**Required action**
In the data that follows, find each line containing "notify" and copy it.

**Stored data entries**
******
-- ==== Sys2Proof/Machine/LinkEvents.lean ====
section
/-!
DEFINITION. Events of the ports and of package time (18 R431, R449 to R456, R461 to R463; 19 R471, R481). An event that
the state does not allow changes nothing (log 7).
-/

namespace Sys2Proof.Machine

/-- Every 5 us a CTRLONLY port whose latest HELLO is unacknowledged sends it again (R471). -/
def helloResend (p : Nat) (s : State) : State :=
  if !s.silent && decide ((s.port p).state = .ctrlOnly) && decide (0 < (s.port p).unacked) then s.sendHello p else s

/-- HELLO_RESEND (R471). -/
def execHelloResend (p : Fin 9) (s : State) : Host.Outcome State Fault Refusal := .next (helloResend p.val s)

/-- A port that has sent nothing for 256 ns sends an idle flit (R452); so does the shaft port in TRAINING (R462). -/
def keepalive (p : Nat) (s : State) : State :=
  if s.shaftTraining p then (s.setPort p { (s.port p).sendIdle false with idleSent := true }).shaftTrained
  else if !s.silent && (s.port p).alive then s.setPort p ((s.port p).sendIdle false)
  else s

/-- KEEPALIVE_IDLE_SEND (R452). -/
def execKeepaliveIdleSend (p : Fin 9) (s : State) : Host.Outcome State Fault Refusal := .next (keepalive p.val s)

/-- A port that has heard no good flit for 2 us goes DOWN and tells the hub over another port (R452). -/
def linkDown (p : Nat) (s : State) : State :=
  if !s.silent && (s.port p).alive then
    (s.portDown p stPartnerLost).notify (ntLinkDown (logicalPort s.top.orient p))
  else s

/-- LINK_DOWN (R452). -/
def execLinkDown (p : Fin 9) (s : State) : Host.Outcome State Fault Refusal := .next (linkDown p.val s)

/-- The oldest buffered flit has waited 1 us for its acknowledgement (R449). A die that may send nothing replays nothing. -/
def replayTimeout (p : Nat) (s : State) : State :=
  if (s.port p).alive then s.replayPort p else s

/-- REPLAY_TIMEOUT (R449). -/
def execReplayTimeout (p : Fin 9) (s : State) : Host.Outcome State Fault Refusal := .next (replayTimeout p.val s)

/-- One buffered SEQ has been replayed 16 times. -/
def Port.worn (x : Port) : Bool := x.retry.any (fun e => decide (16 ≤ spGet 0 x.replayed e.1.toNat))

/-- After 16 replays of one SEQ the port retrains, or with its partner, whose end began it (R450). HUBDIST may change. -/
def retrainEnter (p : Nat) (partner : Bool) (s : State) : State :=
  if !s.silent && (s.port p).alive && (partner || (s.port p).worn) then
    (s.setPort p { s.port p with state := .retrain, retrains := (s.port p).retrains + 1 }).afterTopology
  else s

/-- RETRAIN_ENTER (R450). -/
def execRetrainEnter (p : Fin 9) (partner : Bool) (s : State) : Host.Outcome State Fault Refusal :=
  .next (retrainEnter p.val partner s)

/-- The 64 SEQs before the one expected next. -/
def Port.taken (x : Port) : List Byte := if x.rxAny then (List.range 64).map (fun i => x.rxSeq - 1 - BitVec.ofNat 8 i) else []

/-- Credits at full count (R437). The partner pays anew for every flit it replays, those taken already too. -/
def Port.freshCredits (x : Port) : Port := { x with sent := [], gotTot := [], retTot := [], crvc := 0, again := x.taken }

/-- Every buffered flit takes its credits anew (R437, R450). -/
def Port.charge (x : Port) : Port :=
  { x with replayed := []
           sent := x.retry.foldl (fun m e => spModify 0 m e.2.vc.toNat (fun n => n + flitCredits e.2)) x.sent }

/-- The replay that ends a RETRAIN: one replay, of what may be sent (R449, R450). -/
def State.resend (s : State) (p : Nat) : State :=
  let x := (s.port p).charge
  let fs := s.replayable x
  s.setPort p (if fs.isEmpty then x else { x.emitAll fs with replays := x.replays + 1 })

/-- Retraining completes (R450): the retry buffer is replayed; a port that comes back to CTRLONLY sends HELLO (R471), and
notices may have a way again (R516). -/
def retrainDone (p : Nat) (rate : BitVec 2) (half : Bool) (repaired : BitVec 4) (s : State) : State :=
  let x := s.port p
  if s.silent || decide (x.state ≠ .retrain) then s
  else
    let lp := logicalPort s.top.orient p
    let st : PortState := if x.handshaken && !bit s.top.mismatch.toNat lp then .active else .ctrlOnly
    let y := { x.trainedAt p rate half repaired with state := st }.freshCredits
    let s := (s.setPort p y).resend p
    let s := if st = .ctrlOnly then s.sendHello p else s
    let s := if y.half || decide (y.repaired ≠ 0) then s.notify (ntLinkDegraded lp y.half y.repaired.toNat) else s
    s.afterTopology.pump p

/-- RETRAIN_DONE (R450). -/
def execRetrainDone (p : Fin 9) (rate : BitVec 2) (half : Bool) (repaired : BitVec 4) (s : State) :
    Host.Outcome State Fault Refusal := .next (retrainDone p.val rate half repaired s)

/-- A RETRAIN that does not end within 500 us sends the port DOWN (R451). -/
def retrainTimeout (p : Nat) (s : State) : State :=
  if !s.silent && decide ((s.port p).state = .retrain) then s.portDown p stRetryExhausted else s

/-- RETRAIN_TIMEOUT (R451). -/
def execRetrainTimeout (p : Fin 9) (s : State) : Host.Outcome State Fault Refusal := .next (retrainTimeout p.val s)

/-- A DOWN port trains again every 1 ms until HUBOFF is set (R456). -/
def trainingRetry (p : Nat) (s : State) : State :=
  let x := s.port p
  if !s.silent && x.en && decide (x.state = .down) && !x.hubOff then s.setPort p { x.restart with state := .training }
  else s

/-- TRAINING_RETRY (R456). -/
def execTrainingRetry (p : Fin 9) (s : State) : Host.Outcome State Fault Refusal := .next (trainingRetry p.val s)

/-- A port that fails to train within 500 us goes DOWN (R512). -/
def trainingTimeout (p : Nat) (s : State) : State :=
  if !s.silent && decide ((s.port p).state = .training) then s.portDown p stPartnerLost else s

/-- TRAINING_TIMEOUT (R512). -/
def execTrainingTimeout (p : Fin 9) (s : State) : Host.Outcome State Fault Refusal := .next (trainingTimeout p.val s)

/-- A wellhead has trained (R431). The shaft port has no training of this kind (R461, R462). -/
def linkTrained (p : Nat) (rate : BitVec 2) (half : Bool) (repaired : BitVec 4) (s : State) : State :=
  if s.silent || decide (p = 8) || decide ((s.port p).state ≠ .training) then s
  else s.portTrained p rate half repaired

/-- LINK_TRAINED (R431). -/
def execLinkTrained (p : Fin 9) (rate : BitVec 2) (half : Bool) (repaired : BitVec 4) (s : State) :
    Host.Outcome State Fault Refusal := .next (linkTrained p.val rate half repaired s)

/-- A transfer has had no response within LNK_E2ETIMEOUT (R454). -/
def e2eTimeout (k : Nat) (s : State) : State :=
  match s.cmd k with
  | none => s
  | some c => match c.job with
    | .xfer _ => s.loseCmd k stPartnerLost
    | _ => s

/-- E2E_TIMEOUT (R454). -/
def execE2eTimeout (k : Fin 1024) (s : State) : Host.Outcome State Fault Refusal := .next (e2eTimeout k.val s)

/-- The hottest valid sensor (R499, R500); 0 when none is valid. -/
def Pwr.tmax (p : Pwr) : Nat :=
  p.temp.foldl (fun m e => match e.2 with | some t => max m t.toNat | none => m) 0

/-- Some sensor is valid. -/
def Pwr.sensed (p : Pwr) : Bool := p.temp.any (fun e => e.2.isSome)

/-- Once every 1 us the lower die sends the hottest sensor to the upper (R463). -/
def sidebandSend (s : State) : State :=
  if decide (s.effTier = 1) && !s.silent then
    let w := BitVec.ofNat 16 (s.pwr.tmax + at_ (b2n s.pwr.sensed) 10 + at_ s.pwr.sbSeq.toNat 12)
    { s with pwr := { s.pwr with sbWire := s.pwr.sbWire ++ [w], sbSeq := s.pwr.sbSeq + 1 } }
  else s

/-- THERMAL_SIDEBAND_SEND (R463). -/
def execThermalSidebandSend (s : State) : Host.Outcome State Fault Refusal := .next (sidebandSend s)

/-- The upper die takes a valid word as a report (R502, R504). -/
def sidebandWord (w : Half) (s : State) : State :=
  if decide (s.effTier = 2) && !s.silent && bit w.toNat 10 then
    { s with pwr := { s.pwr with lower := w, stackMiss := false, reported := true } }
  else s

/-- THERMAL_SIDEBAND_WORD (R502). -/
def execThermalSidebandWord (w : Half) (s : State) : Host.Outcome State Fault Refusal := .next (sidebandWord w s)

/-- After 10 us without TIME the die sends one TIME_LOST (R481). -/
def timeLost (s : State) : State :=
  if s.time.valid && !s.time.lostSent then
    ({ s with time := { s.time with lostSent := true } }).notify (ntTimeLost s.now)
  else s

/-- TIME_LOST (R481). -/
def execTimeLost (s : State) : Host.Outcome State Fault Refusal := .next (timeLost s)

end Sys2Proof.Machine
end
******
**Task answer**
    (s.portDown p stPartnerLost).notify (ntLinkDown (logicalPort s.top.orient p))
    let s := if y.half || decide (y.repaired ≠ 0) then s.notify (ntLinkDegraded lp y.half y.repaired.toNat) else s
    ({ s with time := { s.time with lostSent := true } }).notify (ntTimeLost s.now)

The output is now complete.